Fahad Malik - Aker Solutions
Engineers constantly strive to develop new technology and to find solutions to counter the obstacles set by large field developments, deepwater activities, high-pressure/high-temperature (HP/HT) reserves, long step-outs, and increased oil recovery demands. It is always challenging to design a product or system that fulfills the industry requirements while keeping in focus all the constraints.
For vertical subsea tree
The design is for an ROV installable/retrievable, pressure containing tree cap from Aker Solutions for use on a concentric bore “conventional” or “vertical” subsea tree. The tree cap is a barrier to keep the subsea environment clean in case of any leaks above the annulus or production swab valves. It includes a mechanism to indicate the metal seals have been set within the seal bore of subsea tree. The design also permits testing of the metal seals after installation. The vertical subsea tree typically has two bores, the annulus and the production bore, that are isolated by the insertion of a cap. It is rated for 10,000 ft (3,048 m) water depth, with a working pressure of 10,000 psi (69 MPa) and an operating system pressure of 3,000 psi (20.7 MPa).
The tree cap can be installed, tested, and recovered by an ROV. Upright orientation and submerged weight reduction is accomplished using syntactic foam. The ROV holds the cap by a foldable handle for transport; the handle folds to decrease the probability of snagging.
Prior tree caps generally require specific radial alignment to be inserted and secured in the tree. This accommodation to a particular radial alignment is difficult when installing a cap using an ROV. Aker’s tree cap is designed so an ROV can install it into a subsea tree at any rotational orientation.

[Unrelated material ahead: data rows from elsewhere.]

/-- PAGE_HANDOVER (R306, R328): the tile walker writes the header and hands the page over; a held row of the page that
can be written is written first. -/
def execPageHandover (c n : Nat) (s : State) : Out :=
  let k := s.core c
  match k.queueAt n with
  | none => .next s
  | some q =>
    match q.pages with
    | [] => .next s
    | p :: rest =>
      if !k.handReady n p then .next s
      else
        let out := fun (h : HeldRow) => h.queue == n && h.page == p.addr && h.pos.isSome
        if k.hold.any fun h => out h && s.holdFree c q h then .next s else
        let ex := p.excluded || k.hold.any out
        let next := (rest.head?.map (·.addr)).getD 0
        let hand := fun (s : State) => (s.modCore c fun k =>
          let k := k.setQueue n { q with pages := rest, handed := q.handed ++ [p] }
          ({ k with hold := k.hold.map fun h => if out h then h.exclude q.rowbytes else h }).count 36 none
            q.dom.toNat 1).serve c n
        match s.engWrite c q.dom.toNat p.addr (p.header next ex) (fun _ => true) with
        | .ok _ s1 => .next (hand s1)
        | .wait pg s1 => .next (s1.report c q.dom.toNat pg)
        | .fail _ s1 => .next (s1.dropPage c n q p rest)

/-- QUEUE_TIMEOUT (R306). As a splice's, a timeout has its effect after the cycle in which it passes: a row or a final
end-of-stream token of that cycle comes first (R315). -/
def execQueueTimeout (c n : Nat) (s : State) : Out :=
  let k := s.core c
  match k.queueAt n with
  | none => .next s
  | some q =>
    match q.pages with
    | [] => .next s
    | p :: rest =>
      if q.timeout ≠ 0 ∧ p.since + q.timeout < k.cycle then
        .next (s.setCore c (k.setQueue n { q with pages := { p with late := true } :: rest }))
      else .next s

/-- The queue with its open page marked at the end of the stream (R308). -/
def RxQueue.finish (q : RxQueue) : RxQueue :=
  let pages := match q.pages.getLast? with
    | some p => q.pages.dropLast ++ [{ p with eos := true }]
    | none => []
  { q with ended := true, pages }

/-- EOS_ARRIVAL (R308): the token is counted, and its sender learns of it. One for a queue that is not bound, that is
another domain's or whose stream has ended is not counted, and is acknowledged with 0 too (log 27). -/
def execEosArrival (i : Nat) (s : State) : Out :=
  if !s.inTurn i then .next s
  else
    match s.takePkt i with
    | none => .next s
    | some (_, none) => .next (s.dropPkt i)
    | some (p, some s1) =>
      match p.kind with
      | .eos n t core =>
        let s2 := match (s1.core p.core).queueAt n with
          | some q =>
            if q.dom = p.dom ∧ !q.ended then
              let q := { q with eosCount := q.eosCount + 1 }
              let q := if q.senders ≠ 0 ∧ q.eosCount = q.senders then q.finish else q
              (s1.modCore p.core (·.setQueue n q)).serve p.core n
            else s1
          | none => s1
        .next (s2.sendPkt p.dom p.source core (.eosAck t))
      | _ => .next s

/-- CREDIT_RETURN (R297, R298): a credit above capacity is discarded. In a cycle in which a pair has gone without a credit of
the entry none arrives, since one that does is applied first (R315). -/
def execCreditReturn (i : Nat) (s : State) : Out :=
  match s.takePkt i with
  | none => .next s
  | some (_, none) => .next (s.dropPkt i)
  | some (p, some s1) =>
    match p.kind with
    | .credit e =>
      let w := (s1.core p.core).routeAt e
      if (s1.core p.core).starved.contains (e, (s1.core p.core).cycle) then .next s
      else if rtCredit w < rtCapacity w then .next (s1.modCore p.core (·.setCredit e (rtCredit w + 1)))
      else .next s1
    | _ => .next s

/-! ### Returns (R312, R319) -/

/-- R312: each column of the returned row is added into the output. -/
def State.addRow (s : State) (c : Nat) (p : Splice) (r : Nat) (w : BitVec 32) (rtype : Nat) (bytes : List Byte) :
    State :=
  let es := elSize rtype
  (List.range p.cols).foldl (fun s j =>
    let off := p.out + (r * p.cols + j) * 4
    if !(s.core c).ownsBank p.dom.toNat (off / 32768) then s else
    let old := BitVec.ofNat 32 (ofLe (s.rdStore c off 4))
    let v := FV.ofBits (fmtOf rtype) (blkF bytes (j * es) es)
    s.wrStore c off (leBytes 4 (toF32 0 0 ((f32 old).add ((f32 w).mul v))).toNat)) s

/-- The domain that holds splice table `n` of the core (R310). -/
def Core.spliceDom (k : Core) (n : Nat) : Option Nat := k.domains.find? fun d => k.present d && k.hasSplice d n

/-- R312: a return is applied to its slot: the new state and RTRET's code. -/
def State.applyReturn (s : State) (c : Nat) (dom : Byte) (tag : Word) (cols rtype : Nat) (bytes : List Byte)
    (fail : Bool) : State × Nat :=
  let k := s.core c
  let n := fld tag 18 4
  let r := fld tag 8 8
  let kk := fld tag 16 2
  let p := k.spliceAt n
  let sl := p.slot r kk
  let put := fun (p : Splice) (code : Nat) => (s.setCore c ((k.setSplice n p).count code none dom.toNat 1))
  if k.spliceDom n ≠ some dom.toNat then (s, 1)
  else if fld tag 0 8 ≠ p.gen ∨ (sl.status ≠ 1 ∧ sl.status ≠ 5) then (put { p with late := p.late + 1 } 35, 1)
  else if sl.status = 5 then (put { p.setStatus r kk 6 with late := p.late + 1 } 35, 1)
  else if fail then (put (p.setStatus r kk 4) 34, 4)
  else if cols ≠ p.cols ∨ rtype ≠ p.rtype then (put (p.setStatus r kk 4) 34, 2)
  else ((put (p.setStatus r kk 2) 34).addRow c p r sl.weight rtype bytes, 0)

/-- R210, R319: the port reads the row of the i-th packet, a return, once no earlier range holds the command back. A
row that does not come from another die's store makes it a fail notice (R373). -/
def State.readReturn (s : State) (i : Nat) (p : Packet) (x n : Nat) : State :=
  match p.kind with
  | .ret tag cols rtype _ fail (some t) c =>
    if (s.core c).rangeHeld t.id then s
    else
      match s.rowLost c p.dom.toNat x with
      | some s1 => { s1 with net := s1.net.set i { p with kind := .ret tag 0 0 [] true (some t) c, unread := none } }
      | none =>
        let kind := .ret tag cols rtype (s.rowBytes c p.dom.toNat x n) fail (some t) c
        { s with net := s.net.set i { p with kind, unread := none } }.countWin c p.dom.toNat (if inWin x then 1 else 0)
  | _ => s

/-- RETURN_APPLY (R312): the row of the return leaves its core, then the return is applied, and the sender of an
RTRET is answered. -/
def execReturnApply (i : Nat) (s : State) : Out :=
  match s.net[i]?.bind fun p => p.unread.map fun x => (p, x) with
  | some (p, x) => .next (s.readReturn i p x.1 x.2)
  | none =>
  let s := match s.net[i]? with
    | some p => s.expire p.core
    | none => s
  match s.takePkt i with
  | none => .next s
  | some (_, none) => .next (s.dropPkt i)
  | some (p, some s1) =>
    match p.kind with
    | .ret tag cols rtype bytes fail t core =>
      let (s2, code) := s1.applyReturn p.core p.dom tag cols rtype bytes fail
      match t with
      | some t => .next (s2.sendPkt p.dom p.source core (.retAck t code))
      | none => .next s2
    | _ => .next s

/-- The packet is the return of an RTRET (R319). -/
def Packet.isRet (p : Packet) (id : Nat) : Bool :=
  match p.kind with
  | .ret _ _ _ _ _ (some t) _ => t.id == id
  | _ => false

/-- RTRET_ACK (R319): the row's range entry is freed and d fills. A return to another package stands on the fabric
until then. -/
def execRtretAck (i : Nat) (s : State) : Out :=
  match s.takePkt i with
  | none => .next s
  | some (_, none) => .next (s.dropPkt i)
  | some (p, some s1) =>
    match p.kind with
    | .retAck t code =>
      let s1 := { s1 with net := s1.net.filter fun x => !x.isRet t.id }
      .next ((s1.modCore p.core (·.freeRanges t.id)).fillG p.core t.tid t.d (word code))
    | _ => .next s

Hydraulic pressure actuates the primary and secondary locking mechanisms to secure the cap into the subsea tree and to set the metal seals. It is important to prevent damage to the metal seals during installation. For this reason, the cap lands and locks into the subsea tree before setting the metal seals. It initially locks into the tree by a primary lock mechanism. Hydraulic pressure is applied into the cavity to move the piston downward, and the downward movement of the piston moves the upper set of locking dogs outward into the locking profile of the subsea tree to lock the cap selectively in the tree.
Setting and securing of metal seals is done by a secondary lock mechanism. A cam, rod, and spring method is adapted to set the secondary lock mechanism. Pressure continues to force the seal carrier to move downward which allows the cam and rod to move downward which permits the lower sets of dogs to engage, thus securing the seal carrier with both the metal seals into the designated position. Metal seals isolate the annulus and the production bores of the tree. The seal carrier includes one elastomeric seal adjacent to each of the metal seals.
Fluid can trap between the cavity of the tree cap and subsea tree, to prevent the cap from properly landing onto the tree. This is a problem for the light-weight tree cap. The design includes a flow path and a valve to permit removal of water trapped between tree and cap. The tree cap allows corrosion inhibitor to be injected into the cavity between tree and cap, and into the bores above the annulus and production valves. Tree cap vent pressure is contained in either bore through a vent line prior to its recovery. The upper and lower metal seals that isolate the annulus and production bores in the tree cap are tested and qualified to a working pressure of 15,000 psi (103 MPa) and temperatures from 0° F to 250° F (-17° C to 121° C).
Objectives
The following lists some of the objectives when designing the cap:
- Should not present a “snag hazard,” and should aid in damage control from dropped objects
- Is an environmental pressure barrier and is fitted, within and locked to, the subsea tree spool body
- Has a service water depth rating of 10,000 ft and a working pressure of 10,000 psig
- Is delivered ready for service to minimize rig activities and to reduce the possibility of safety incidents. It is manipulated subsea by the ROV
- When submerged, it has relatively neutral buoyancy, thus minimizing the tasks that the ROV has to perform in its installation, operation, and subsequent retrieval.
The following are the key design criteria that were considered in designing the cap:
- Weight in water must be less than 140 lbs (63.5 kg) negative
- Must be installed without any rotational orientation
- Allow for trapped volumes to be vented during installation
- Must be properly oriented and aligned prior to setting the seals
- Allow replacement of the trapped sea water beneath it by the injection of environmentally safe inhibitors to retard corrosion and marine growth
- Must provide a barrier between the adjacent annulus and production bores.